International Colloquium ‘Dār al-islām/dār al-ḥarb: territories, people, identities’
Houari TOUATI (EHESS, Paris)
Chrétiens et musulmans en Syrie au début du VIIIe siècle
À en juger par ce qu’en dit le dictionnaire lexicographique de la langue arabe d’al-Ḫalīl
b. Aḥmad (mort entre 776 et 791), l’idée que le domaine de l’Islam constitue une «
demeure » et que le reste des territoires l’environnant en forme une autre est familière au
VIIIe siècle. Son inscription est triple : géographique, religieuse, politique. Conçue comme
une entité spatiale homogène, le domaine de l’Islam est d’abord et avant tout défini par sa
religion officielle qui en fait une « demeure de la foi » (dār al-īmān) au contraire du reste
du monde qui reste la « demeure de l’Infidélité » (dār al-kufr). Par leur « refus » (imtināʿ) et
leur « désobéissance » (ʿisyān), les Infidèles sont conduits à faire de leur demeure une terre
de « conquête » (iftitāḥ). Le souverain des musulmans a l’obligation légale de prendre
possession par la force ou le consentement de leurs terres en même temps qu’il doit veiller
à la protection de la « demeure de l’Islam » de leurs agressions en instaurant le long des
zones frontalières les plus vulnérables des places-fortes (ṯuġūr).

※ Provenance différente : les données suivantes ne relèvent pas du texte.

/-- The words of section SPARES (R496). -/
def State.sparesWords (s : State) : List W64 :=
  let cells := 1024 - (s.repairsOf 1).length
  let dies := (s.nvm.siteMap.filter (fun t => t < 36 && s.repairsAt 2 t == 0)).length
  let tsv := s.nvm.siteMap.foldl (fun m t => Nat.min m (256 - s.repairsAt 3 t)) 256
  let lanes := listMask ((List.range 4).filter (fun g =>
    !(List.finRange 24).any (fun l => l.val / 6 == g && (s.links[l]).spareInUse)))
  let rows := s.rowsLeft
  let cfgs := (s.nvm.cfg.filter (fun r => r.any ConfigRec.valid)).length
  let fws := (s.nvm.fw.filter (fun f => match f with
    | some i => i.svn ≥ s.nvm.rollback && !s.nvm.revokes.testBit i.signer
    | none => false)).length
  [w64 (cells * 2 ^ 48 + s.leastCells * 2 ^ 40 + dies * 2 ^ 32 + tsv * 2 ^ 23 + lanes * 2 ^ 8
      + s.standbyBanks.length * 2 ^ 4 + s.spareSites.length),
   w64 (rows * 2 ^ 32 + cfgs * 2 ^ 8 + fws)]

/-- The role byte of a bank in section SITE_MAP (R496). -/
def Bank.roleByte (b : Bank) : Nat :=
  match b.role with
  | .owned p => p
  | .unallocated => 0xFE
  | .spare => 0xFF
  | .none => 0xFD

/-- The words of section SITE_MAP (R496). -/
def State.siteMapWords (s : State) : List W64 :=
  bytesToWords 4 (s.nvm.siteMap.map byte) ++ bytesToWords 3 (s.banks.toList.map (fun b => byte b.roleByte))
    ++ [w64 (listMask s.nvm.retiredSites)]

/-! ## The kickstand log (R488 to R494) -/

/-- The length of a record in the ring (R488). -/
def LogRec.words (r : LogRec) : Nat := 5 + r.data.length

/-- Words of the records present. -/
def logWords (l : List LogRec) : Nat := l.foldl (fun n r => n + r.words) 0

/-- Drop the oldest records until the ring's 8,388,608 words hold the rest (R486, R493). -/
def trimRing : Nat → List LogRec → List LogRec
  | _, [] => []
  | total, r :: rs => if total ≤ 8388608 then r :: rs else trimRing (total - r.words) rs

/-- The writes under way, with one that begins at a moment (R489). -/
def Nvm.writing (n : Nvm) (now : Nat) (w : NvmWrite) : Nvm :=
  { n with writes := w :: (if n.writesAt = now then n.writes else []), writesAt := now }

/-- Write one record in the three phases of R489: WORDS + 6 words of NVM. It is present as a whole, unless power is lost meanwhile. -/
def State.logWrite (s : State) (kind cls source suppressed : Nat) (data : List W64) : State :=
  let r : LogRec := ⟨s.nvm.logSeq + 1, kind, cls, source, Nat.min 65535 suppressed, s.nvm.life.seconds, s.nvm.life.utc,
    data⟩
  let l := s.nvm.log ++ [r]
  let kept := trimRing (logWords l) l
  let n := s.nvm.writing s.clock (.append (data.length + 6) (s.nvm.log.take (l.length - kept.length)) s.nvm.head s.nvm.snap)
  { s with nvm := { n with
      log := kept, logSeq := r.seq, head := (n.head + r.words) % 8388608
      life := { n.life with nvmWrites := n.life.nvmWrites + data.length + 6 } } }

/-- Ring words from the oldest retained SNAPSHOT to the head. -/
def sinceSnapshot : List LogRec → Nat
  | [] => 0
  | r :: rs => if r.kind == 0x0104 then logWords (r :: rs) else sinceSnapshot rs

/-- The ring head is within 1 MiB, which is 131,072 words, of the oldest retained SNAPSHOT (R492). -/
def nearSnapshot (l : List LogRec) : Bool := sinceSnapshot l > 0 && 8388608 - sinceSnapshot l < 131072

/-- Append a SNAPSHOT (R491, R492). It stands for the repair state of its moment, of which its words show what R496 lays out. -/
def State.logSnapshot (s : State) : State :=
  let t := s.logWrite 0x0104 1 1 0 (s.sparesWords ++ s.siteMapWords)
  { t with nvm := { t.nvm with snap := t.nvm.spares } }

/-- Append a record, withheld and counted where R494 limits its kind; a SNAPSHOT follows when the ring head comes within
1 MiB of the oldest retained one, once for each time (R492). -/
def State.logFrom (s : State) (source kind cls : Nat) (data : List W64) : State :=
  let t := s.nvm.life.seconds
  let old := (Table.get? s.nvm.rates kind).getD ⟨t, 0, 0⟩
  let r : LogRate := if old.second = t then old else ⟨t, 0, old.withheld⟩
  let limited := cls == 0 || cls == 2 || cls == 5 || cls == 6
  if limited && r.count ≥ 16 then
    { s with nvm := { s.nvm with
        rates := Table.put s.nvm.rates kind { r with withheld := r.withheld + 1 }
        life := { s.nvm.life with withheld := s.nvm.life.withheld + 1 } } }
  else
    let near := nearSnapshot s.nvm.log
    let s := s.logWrite kind cls source r.withheld data
    let s := { s with nvm := { s.nvm with rates := Table.put s.nvm.rates kind ⟨t, r.count + 1, 0⟩ } }
    if nearSnapshot s.nvm.log && !near then s.logSnapshot else s

/-- Append a record from the RTP firmware. -/
def State.log (s : State) (kind cls : Nat) (data : List W64) : State := s.logFrom 1 kind cls data

/-! ## The counter store (R487) -/

/-- The second copy is the valid one with the higher count (R487, chapter 18). -/
def Copies.second {α : Type} (c : Copies α) : Bool := c.b.intact && (!c.a.intact || c.b.count > c.a.count)

/-- The contents that stand: those of the valid copy with the higher count. -/
def Copies.standing {α : Type} (c : Copies α) : Option α :=
  if c.second then some c.b.value else if c.a.intact then some c.a.value else none

/-- A write goes to the copy with the lower count, for which an invalid one is taken, under a count above the other's. -/
def Copies.write {α : Type} (c : Copies α) (x : α) : Copies α :=
  if c.second then { c with a := ⟨c.b.count + 1, true, x⟩ } else { c with b := ⟨c.a.count + 1, true, x⟩ }

/-- A write that was cut short leaves its copy with a CRC that does not match. -/
def Copies.torn {α : Type} (c : Copies α) : Copies α :=
  if c.second then { c with a := { c.a with intact := false } } else { c with b := { c.b with intact := false } }

/-- The counters as they were last stored; those of a new part where neither copy is valid (DESIGN CHOICE: the manual does not say). -/
def Nvm.stored (n : Nvm) : Lifetime := (n.store.standing.map Stored.life).getD Lifetime.new

/-- At boot the RTP starts from the head pointer of the counter store, or from word 0 and the oldest record without one (DESIGN CHOICE), and scans
forward to the last present record; the next append follows it (R489). -/
def Nvm.scan (n : Nvm) : Nvm :=
  match n.store.standing with
  | some c =>
    let after := n.log.filter (fun r => c.seq ≤ r.seq)
    { n with logSeq := (after.getLast?.map LogRec.seq).getD (c.seq - 1), head := (c.head + logWords after) % 8388608 }
  | none => { n with logSeq := (n.log.getLast?.map LogRec.seq).getD 0 }

/-- Words of NVM that a write takes; a fuse step counts as one (DESIGN CHOICE), as do the count and the rest of a boot-control copy. -/
def NvmWrite.words : NvmWrite → Nat
  | .append w _ _ _ => w
  | .store _ => 512
  | .config _ _ r => r.writes
  | .control _ => 2
  | .fuses _ => 2

/-- The NVM where a write reached only its first `n` words, fewer than all (R481, R485, R487, R489): a record is absent, a copy is invalid, a
configuration slot holds what R481 had come to, of the fuse steps both or the second are due. -/
def NvmWrite.cut (n : Nat) (m : Nvm) : NvmWrite → Nvm
  | .append _ lost head snap =>
    { m with log := (if n = 0 then lost else []) ++ m.log.dropLast, logSeq := m.logSeq - 1, head := head, snap := snap }
  | .store old => { m with store := if n = 0 then old else old.torn }
  | .config slot old r => { m with cfg := setAt m.cfg slot (ConfigRec.torn n r old) }
  | .control old => { m with bootCtl := if n = 0 then old else old.torn }
  | .fuses d => { m with fusesDue := some (if n = 0 then d else { d with antiRollback := m.antiRollback }) }

/-- The NVM where the last `n` words of a list of writes, the newest first, never landed (R486). -/
def Nvm.cutWrites (n : Nat) (m : Nvm) : List NvmWrite → Nvm
  | [] => m
  | w :: ws => if n = 0 then m else if n < w.words then w.cut (w.words - n) m else Nvm.cutWrites (n - w.words) (w.cut 0 m) ws

/-- Power goes: of the writes begun at this moment some number of the last words, a free value, never lands (R486, R489). -/
def State.cutNvm (s : State) : State :=
  if s.nvm.writesAt = s.clock then
    let (x, s) := s.fresh
    let n := s.nvm
    { s with nvm := { Nvm.cutWrites (x % ((n.writes.map NvmWrite.words).foldl (· + ·) 0 + 1)) n n.writes with writes := [] } }
  else s

/-! ## Keys of the pannier (R311, R312) -/

/-- The key a slot holds: its two shares combined. -/
def KeySlot.key (k : KeySlot) : List Byte := xorBytes k.shareA k.shareB

/-- The key in a slot, if it holds one. -/
def State.keyAt (s : State) (slot : Nat) : Option (List Byte) := (Table.get? s.pannier slot).map KeySlot.key

/-- The pannier slot of a partition's local slot. -/
def partSlot (p : Fin 16) (loc : Nat) : Nat := 256 + 240 * p.val + loc

/-- The session-key slot of a channel (R423). -/
def sessionSlot (ch : Fin 17) : Nat := if ch = 0 then 128 else partSlot (chanPart ch) 0

/-- Take 384 bits from the device pool (R296, R309). Where it holds fewer, the RTP waits for words that the banks deliver meanwhile (R301: the hold
applies to its own draws): noise that no command brings, so free values. -/
def State.poolSeed (s : State) : List Byte × State :=
  let ws := s.pool.take 6
  let (more, s) := { s with pool := s.pool.drop 6 }.freshBytes (8 * (6 - ws.length))
  (wordsToBytes ws ++ more, s)

/-- Draw `n` bytes from the device DRBG, which reseeds from the device pool before each use (R307, R309). -/
def State.deviceDraw (s : State) (n : Nat) : List Byte × State :=
  let (e, s) := s.poolSeed
  let (o, d) := (s.devDrbg.reseed e).draw n
  (o, { s with devDrbg := d })

/-- Draw `n` bytes from a partition's key instance (R307). -/
def State.partDraw (s : State) (p : Fin 16) (n : Nat) : List Byte × State :=
  let (o, d) := (s.parts[p]).keyDrbg.draw n
  (o, s.modPart p (fun q => { q with keyDrbg := d }))

/-- How long a re-masking period lasts (R313); none for OFF. -/
def remaskUnits : Nat → Option Nat
  | 1 => some (10 * ms)
  | 2 => some sec
  | _ => none

/-- The engines that hold a copy of a slot's key (R311, R312, R328, R364, R395): the stack controllers of a partition for its memory
keys, a link's MACsec engine for its SAKs and its Binigal engine for its link keys. -/
def State.enginesOf (s : State) (slot : Nat) : List KeyEngine :=
  if 32 ≤ slot && slot < 80 then [.macsec ((slot - 32) / 2)]
  else if 80 ≤ slot && slot < 128 then [.binigal ((slot - 80) / 2)]
  else if 256 ≤ slot && ((slot - 256) % 240 == 1 || (slot - 256) % 240 == 2) then
    (s.parts[Fin.ofNat 16 ((slot - 256) / 240)]).clusterList.map .stack
  else []

/-- Hold a key under other shares, in its slot and in every engine copy at once: k xor m xor m′ and m xor m′ (R313). -/
def KeySlot.reshare (k : KeySlot) (m : List Byte) : KeySlot :=
  { k with
    shareA := xorBytes k.shareA m, shareB := xorBytes k.shareB m
    copies := k.copies.map (fun e => (e.1, xorBytes e.2.1 m, xorBytes e.2.2 m)) }

/-- The key that an engine computes from its copy of a slot. -/
def KeySlot.engineKey (k : KeySlot) (e : KeyEngine) : Option (List Byte) :=
  (k.copies.find? (fun x => x.1 == e)).map (fun x => xorBytes x.2.1 x.2.2)

/-- The key of a slot as an engine uses it. -/
def State.engineKey (s : State) (slot : Nat) (e : KeyEngine) : Option (List Byte) :=
  (Table.get? s.pannier slot).bind (fun k => k.engineKey e)

/-- Byte `i` of a slot's first or second share as the pannier's cells hold it: cell and content, scrambled under the key drawn at cold
reset (R312). Nothing reads the cells but the RTP, which undoes both. -/
def State.pannierCell (s : State) (slot i : Nat) (second : Bool) : Option (Nat × Byte) :=
  (Table.get? s.pannier slot).map (fun k =>
    let n := (slot * 2 + b2n second) * 128 + i
    (Config.scrambleAddress s.boot.scrambleKey n,
     Config.scrambleContent s.boot.scrambleKey n ((if second then k.shareB else k.shareA).getD i 0)))

/-- The copies of a slot that jobs use, which stay as they are when another key comes into the slot (DESIGN CHOICE: the manual does not say what
becomes of a job's key then; log 150). -/
def State.jobCopies (s : State) (slot : Nat) : List (KeyEngine × List Byte × List Byte) :=
  ((Table.get? s.pannier slot).elim [] KeySlot.copies).filter (fun e => match e.1 with
    | .keystream _ => true
    | _ => false)

/-- Put a key into a slot as two shares under a mask drawn from the device DRBG, and its masked copies into the engines that use it
(R312, R313). -/
def State.placeKey (s : State) (slot kind : Nat) (key : List Byte) (policy serial period : Nat) : State :=
  let (m, s) := s.deviceDraw key.length
  let k : KeySlot := ⟨kind, xorBytes key m, m, (s.enginesOf slot).map (fun e => (e, xorBytes key m, m)) ++ s.jobCopies slot, policy, serial,
    s.nvm.life.seconds, period, s.clock + (remaskUnits period).getD 0⟩
  { s with pannier := Table.put s.pannier slot k }

/-! ## GCM-AES-XPN-256 (R332, R364) -/

/-- Protection under a SAK (R364): the encrypted data and the ICV. The IV is the SSCI and the packet number under the SAK's salt, the additional
data are the MAC addresses and the SecTAG with the SCI (PRESUMED: IEEE 802.1AE; log 152). -/
def xpnSeal (sak : List Byte) (ssci sci an pn dmac smac : Nat) (pt : List Byte) : List Byte × List Byte :=
  let iv := xorBytes (beBytes 4 ssci ++ beBytes 8 pn) (beBytes 12 (Config.sakSalt sak).toNat)
  let aad := beBytes 6 dmac ++ beBytes 6 smac ++ [0x88, 0xE5, byte (0x2C + an), byte (if pt.length < 48 then pt.length else 0)]
    ++ beBytes 4 pn ++ beBytes 8 sci
  gcmSeal sak iv aad pt

/-- The SSCI of the participant with one SCI beside one with another: 1 for the higher SCI (PRESUMED: IEEE 802.1X; log 152). -/
def ssciOf (sci other : Nat) : Nat := if other < sci then 1 else 2

/-- The destination MAC of a frame on an Ethernet link: pauses go to the group address of MAC control. -/
def Output.dmac : Output → Nat
  | .packet _ h _ _ => h.dmac
  | .answer _ h _ _ _ => h.dmac
  | .neighbour _ d _ _ _ _ _ => d
  | _ => 0x0180C2000001

/-- Show a frame on a link (R360, R363, R364): nothing leaves a link that is not UP, and a link with MACsec protects each frame under
its newest SAK, which takes the next packet number. -/
def State.emitOn (s : State) (l : Fin 24) (o : Output) : State :=
  let k := s.links[l]
  if k.st != .up then s
  else if k.macsec then
    let e := xpnSeal ((s.keyAt (k.sakSlot l.val)).getD []) (ssciOf k.sci k.peerSci) k.sci k.an k.pnTx o.dmac k.mac (Config.sentBytes o)
    (s.modLink l (fun k => { k with pnTx := k.pnTx + 1 })).emit (.secured k.sci k.an k.pnTx e.1 e.2 o)
  else s.emit o

/-- The re-masking period of a slot's key; that of installed and derived keys where it holds none (R313). -/
def State.slotPeriod (s : State) (slot : Nat) : Nat := (Table.get? s.pannier slot).elim 2 KeySlot.period

/-- Zero a slot. -/
def State.clearKey (s : State) (slot : Nat) : State := { s with pannier := Table.del s.pannier slot }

Après le VIIIe siècle, ce schéma s’est enrichi de toutes sortes de développements. Mais
sa structure ne s’en est pas trouvée bouleversée. La recherche moderne s’est beaucoup
préoccupée d’étudier ses caractéristiques qu’elle a parfois illustrées par des monographies
historiques ayant porté en particulier sur la frontière avec Byzance et les royaumes
chrétiens d’Espagne. Mais elle ne s’est pas suffisamment penchée sur l’autre frontière qui a,
de l’intérieur du domaine de l’Islam, séparé les musulmans des non-musulmans. Autant et
parfois davantage que la frontière extérieure, cette frontière intérieure a œuvré à la
consolidation des contours de la communauté islamique au miroir de l’autre. Montrer à
travers un certain nombre d’exempla légaux empruntés à la Syrie du début du VIIIe siècle
comment, de part et d’autre de cette ligne de partage, chrétiens et musulmans ont œuvré
au renforcement de leur principe d’identité collective est l’objet de ma communication.